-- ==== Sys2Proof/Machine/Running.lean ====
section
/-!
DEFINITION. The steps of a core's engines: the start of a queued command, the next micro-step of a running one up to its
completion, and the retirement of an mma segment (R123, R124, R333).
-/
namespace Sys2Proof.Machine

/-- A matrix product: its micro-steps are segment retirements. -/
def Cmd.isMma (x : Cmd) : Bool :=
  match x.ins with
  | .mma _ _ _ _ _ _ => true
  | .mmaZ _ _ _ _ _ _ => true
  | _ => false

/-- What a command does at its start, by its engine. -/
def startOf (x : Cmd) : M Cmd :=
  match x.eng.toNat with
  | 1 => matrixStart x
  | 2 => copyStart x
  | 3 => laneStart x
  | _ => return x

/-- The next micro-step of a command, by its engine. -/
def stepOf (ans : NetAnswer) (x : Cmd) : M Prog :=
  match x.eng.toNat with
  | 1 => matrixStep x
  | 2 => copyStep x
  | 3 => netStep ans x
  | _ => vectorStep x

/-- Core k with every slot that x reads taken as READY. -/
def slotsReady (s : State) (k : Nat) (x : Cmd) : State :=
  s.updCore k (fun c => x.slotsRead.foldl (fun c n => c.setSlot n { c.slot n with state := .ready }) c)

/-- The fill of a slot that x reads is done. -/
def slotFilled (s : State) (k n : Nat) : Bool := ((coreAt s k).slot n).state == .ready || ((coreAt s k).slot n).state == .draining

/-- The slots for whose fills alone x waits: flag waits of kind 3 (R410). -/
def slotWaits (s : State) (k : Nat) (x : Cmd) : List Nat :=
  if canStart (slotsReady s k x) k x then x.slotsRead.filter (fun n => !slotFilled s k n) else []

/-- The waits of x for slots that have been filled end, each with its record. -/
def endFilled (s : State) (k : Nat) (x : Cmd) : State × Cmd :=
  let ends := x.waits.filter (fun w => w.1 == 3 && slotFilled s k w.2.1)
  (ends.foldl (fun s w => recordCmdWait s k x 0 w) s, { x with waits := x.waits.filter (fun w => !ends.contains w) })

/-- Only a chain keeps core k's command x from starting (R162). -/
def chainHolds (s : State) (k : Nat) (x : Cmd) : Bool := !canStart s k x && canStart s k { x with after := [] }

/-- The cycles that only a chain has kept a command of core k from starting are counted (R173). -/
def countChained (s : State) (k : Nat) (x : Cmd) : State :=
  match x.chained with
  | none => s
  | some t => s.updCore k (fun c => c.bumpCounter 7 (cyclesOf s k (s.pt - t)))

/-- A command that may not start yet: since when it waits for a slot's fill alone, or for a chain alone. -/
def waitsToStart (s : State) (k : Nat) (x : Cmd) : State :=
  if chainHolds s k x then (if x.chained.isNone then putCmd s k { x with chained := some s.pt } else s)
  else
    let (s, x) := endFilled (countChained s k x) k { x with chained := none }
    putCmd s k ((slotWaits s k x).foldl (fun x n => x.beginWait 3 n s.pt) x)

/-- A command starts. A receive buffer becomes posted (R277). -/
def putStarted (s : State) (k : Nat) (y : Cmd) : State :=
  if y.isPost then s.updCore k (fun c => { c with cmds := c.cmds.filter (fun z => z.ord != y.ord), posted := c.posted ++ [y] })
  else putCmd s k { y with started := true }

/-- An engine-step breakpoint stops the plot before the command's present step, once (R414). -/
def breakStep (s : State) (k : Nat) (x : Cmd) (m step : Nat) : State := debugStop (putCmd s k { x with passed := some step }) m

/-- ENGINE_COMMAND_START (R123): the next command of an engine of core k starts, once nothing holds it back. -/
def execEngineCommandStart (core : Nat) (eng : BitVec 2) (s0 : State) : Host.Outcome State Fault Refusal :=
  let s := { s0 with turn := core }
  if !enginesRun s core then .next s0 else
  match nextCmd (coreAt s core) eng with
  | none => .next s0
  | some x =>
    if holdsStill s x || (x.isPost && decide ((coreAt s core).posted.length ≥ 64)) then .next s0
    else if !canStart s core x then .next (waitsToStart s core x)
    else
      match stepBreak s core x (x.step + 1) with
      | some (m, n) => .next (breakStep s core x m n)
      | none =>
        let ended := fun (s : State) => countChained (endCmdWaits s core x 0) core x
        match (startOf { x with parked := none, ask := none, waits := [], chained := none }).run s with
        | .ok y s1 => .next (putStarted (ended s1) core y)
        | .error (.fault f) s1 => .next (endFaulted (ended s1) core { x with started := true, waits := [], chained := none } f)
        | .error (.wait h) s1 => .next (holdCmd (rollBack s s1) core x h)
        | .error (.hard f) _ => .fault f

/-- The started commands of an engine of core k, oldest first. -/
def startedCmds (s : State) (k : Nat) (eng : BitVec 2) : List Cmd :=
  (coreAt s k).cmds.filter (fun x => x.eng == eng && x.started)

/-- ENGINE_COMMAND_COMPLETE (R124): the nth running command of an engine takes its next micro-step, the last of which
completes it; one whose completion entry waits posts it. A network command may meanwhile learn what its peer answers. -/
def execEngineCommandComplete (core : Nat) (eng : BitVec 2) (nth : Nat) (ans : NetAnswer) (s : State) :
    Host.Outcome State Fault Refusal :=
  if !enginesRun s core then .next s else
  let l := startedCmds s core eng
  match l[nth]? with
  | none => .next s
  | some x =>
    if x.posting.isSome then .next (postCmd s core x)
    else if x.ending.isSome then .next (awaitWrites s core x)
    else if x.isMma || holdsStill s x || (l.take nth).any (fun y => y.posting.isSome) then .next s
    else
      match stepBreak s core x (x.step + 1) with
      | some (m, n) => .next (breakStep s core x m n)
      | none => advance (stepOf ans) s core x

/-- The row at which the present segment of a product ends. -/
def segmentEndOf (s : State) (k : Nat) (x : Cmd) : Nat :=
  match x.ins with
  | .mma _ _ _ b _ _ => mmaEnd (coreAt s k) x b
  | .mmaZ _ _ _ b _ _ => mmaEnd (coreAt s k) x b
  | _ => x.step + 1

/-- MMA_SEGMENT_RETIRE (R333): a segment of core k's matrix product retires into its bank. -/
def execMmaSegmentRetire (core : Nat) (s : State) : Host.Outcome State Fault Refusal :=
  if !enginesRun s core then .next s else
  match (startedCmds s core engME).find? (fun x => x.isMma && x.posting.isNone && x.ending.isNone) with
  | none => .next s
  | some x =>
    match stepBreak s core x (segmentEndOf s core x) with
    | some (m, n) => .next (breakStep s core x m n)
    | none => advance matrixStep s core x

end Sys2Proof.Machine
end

• • • •

• Exercise directions
The material is to be written out once more, exactly and in full.

• Result of this task
-- ==== Sys2Proof/Machine/Running.lean ====
section
/-!
DEFINITION. The steps of a core's engines: the start of a queued command, the next micro-step of a running one up to its
completion, and the retirement of an mma segment (R123, R124, R333).
-/
namespace Sys2Proof.Machine

/-- A matrix product: its micro-steps are segment retirements. -/
def Cmd.isMma (x : Cmd) : Bool :=
  match x.ins with
  | .mma _ _ _ _ _ _ => true
  | .mmaZ _ _ _ _ _ _ => true
  | _ => false

/-- What a command does at its start, by its engine. -/
def startOf (x : Cmd) : M Cmd :=
  match x.eng.toNat with
  | 1 => matrixStart x
  | 2 => copyStart x
  | 3 => laneStart x
  | _ => return x

/-- The next micro-step of a command, by its engine. -/
def stepOf (ans : NetAnswer) (x : Cmd) : M Prog :=
  match x.eng.toNat with
  | 1 => matrixStep x
  | 2 => copyStep x
  | 3 => netStep ans x
  | _ => vectorStep x

/-- Core k with every slot that x reads taken as READY. -/
def slotsReady (s : State) (k : Nat) (x : Cmd) : State :=
  s.updCore k (fun c => x.slotsRead.foldl (fun c n => c.setSlot n { c.slot n with state := .ready }) c)

/-- The fill of a slot that x reads is done. -/
def slotFilled (s : State) (k n : Nat) : Bool := ((coreAt s k).slot n).state == .ready || ((coreAt s k).slot n).state == .draining

/-- The slots for whose fills alone x waits: flag waits of kind 3 (R410). -/
def slotWaits (s : State) (k : Nat) (x : Cmd) : List Nat :=
  if canStart (slotsReady s k x) k x then x.slotsRead.filter (fun n => !slotFilled s k n) else []

/-- The waits of x for slots that have been filled end, each with its record. -/
def endFilled (s : State) (k : Nat) (x : Cmd) : State × Cmd :=
  let ends := x.waits.filter (fun w => w.1 == 3 && slotFilled s k w.2.1)
  (ends.foldl (fun s w => recordCmdWait s k x 0 w) s, { x with waits := x.waits.filter (fun w => !ends.contains w) })

/-- Only a chain keeps core k's command x from starting (R162). -/
def chainHolds (s : State) (k : Nat) (x : Cmd) : Bool := !canStart s k x && canStart s k { x with after := [] }

/-- The cycles that only a chain has kept a command of core k from starting are counted (R173). -/
def countChained (s : State) (k : Nat) (x : Cmd) : State :=
  match x.chained with
  | none => s
  | some t => s.updCore k (fun c => c.bumpCounter 7 (cyclesOf s k (s.pt - t)))

/-- A command that may not start yet: since when it waits for a slot's fill alone, or for a chain alone. -/
def waitsToStart (s : State) (k : Nat) (x : Cmd) : State :=
  if chainHolds s k x then (if x.chained.isNone then putCmd s k { x with chained := some s.pt } else s)
  else
    let (s, x) := endFilled (countChained s k x) k { x with chained := none }
    putCmd s k ((slotWaits s k x).foldl (fun x n => x.beginWait 3 n s.pt) x)

/-- A command starts. A receive buffer becomes posted (R277). -/
def putStarted (s : State) (k : Nat) (y : Cmd) : State :=
  if y.isPost then s.updCore k (fun c => { c with cmds := c.cmds.filter (fun z => z.ord != y.ord), posted := c.posted ++ [y] })
  else putCmd s k { y with started := true }

/-- An engine-step breakpoint stops the plot before the command's present step, once (R414). -/
def breakStep (s : State) (k : Nat) (x : Cmd) (m step : Nat) : State := debugStop (putCmd s k { x with passed := some step }) m

/-- ENGINE_COMMAND_START (R123): the next command of an engine of core k starts, once nothing holds it back. -/
def execEngineCommandStart (core : Nat) (eng : BitVec 2) (s0 : State) : Host.Outcome State Fault Refusal :=
  let s := { s0 with turn := core }
  if !enginesRun s core then .next s0 else
  match nextCmd (coreAt s core) eng with
  | none => .next s0
  | some x =>
    if holdsStill s x || (x.isPost && decide ((coreAt s core).posted.length ≥ 64)) then .next s0
    else if !canStart s core x then .next (waitsToStart s core x)
    else
      match stepBreak s core x (x.step + 1) with
      | some (m, n) => .next (breakStep s core x m n)
      | none =>
        let ended := fun (s : State) => countChained (endCmdWaits s core x 0) core x
        match (startOf { x with parked := none, ask := none, waits := [], chained := none }).run s with
        | .ok y s1 => .next (putStarted (ended s1) core y)
        | .error (.fault f) s1 => .next (endFaulted (ended s1) core { x with started := true, waits := [], chained := none } f)
        | .error (.wait h) s1 => .next (holdCmd (rollBack s s1) core x h)
        | .error (.hard f) _ => .fault f

/-- The started commands of an engine of core k, oldest first. -/
def startedCmds (s : State) (k : Nat) (eng : BitVec 2) : List Cmd :=
  (coreAt s k).cmds.filter (fun x => x.eng == eng && x.started)

/-- ENGINE_COMMAND_COMPLETE (R124): the nth running command of an engine takes its next micro-step, the last of which
completes it; one whose completion entry waits posts it. A network command may meanwhile learn what its peer answers. -/
def execEngineCommandComplete (core : Nat) (eng : BitVec 2) (nth : Nat) (ans : NetAnswer) (s : State) :
    Host.Outcome State Fault Refusal :=
  if !enginesRun s core then .next s else
  let l := startedCmds s core eng
  match l[nth]? with
  | none => .next s
  | some x =>
    if x.posting.isSome then .next (postCmd s core x)
    else if x.ending.isSome then .next (awaitWrites s core x)
    else if x.isMma || holdsStill s x || (l.take nth).any (fun y => y.posting.isSome) then .next s
    else
      match stepBreak s core x (x.step + 1) with
      | some (m, n) => .next (breakStep s core x m n)
      | none => advance (stepOf ans) s core x

/-- The row at which the present segment of a product ends. -/
def segmentEndOf (s : State) (k : Nat) (x : Cmd) : Nat :=
  match x.ins with
  | .mma _ _ _ b _ _ => mmaEnd (coreAt s k) x b
  | .mmaZ _ _ _ b _ _ => mmaEnd (coreAt s k) x b
  | _ => x.step + 1

/-- MMA_SEGMENT_RETIRE (R333): a segment of core k's matrix product retires into its bank. -/
def execMmaSegmentRetire (core : Nat) (s : State) : Host.Outcome State Fault Refusal :=
  if !enginesRun s core then .next s else
  match (startedCmds s core engME).find? (fun x => x.isMma && x.posting.isNone && x.ending.isNone) with
  | none => .next s
  | some x =>
    match stepBreak s core x (segmentEndOf s core x) with
    | some (m, n) => .next (breakStep s core x m n)
    | none => advance matrixStep s core x

end Sys2Proof.Machine
end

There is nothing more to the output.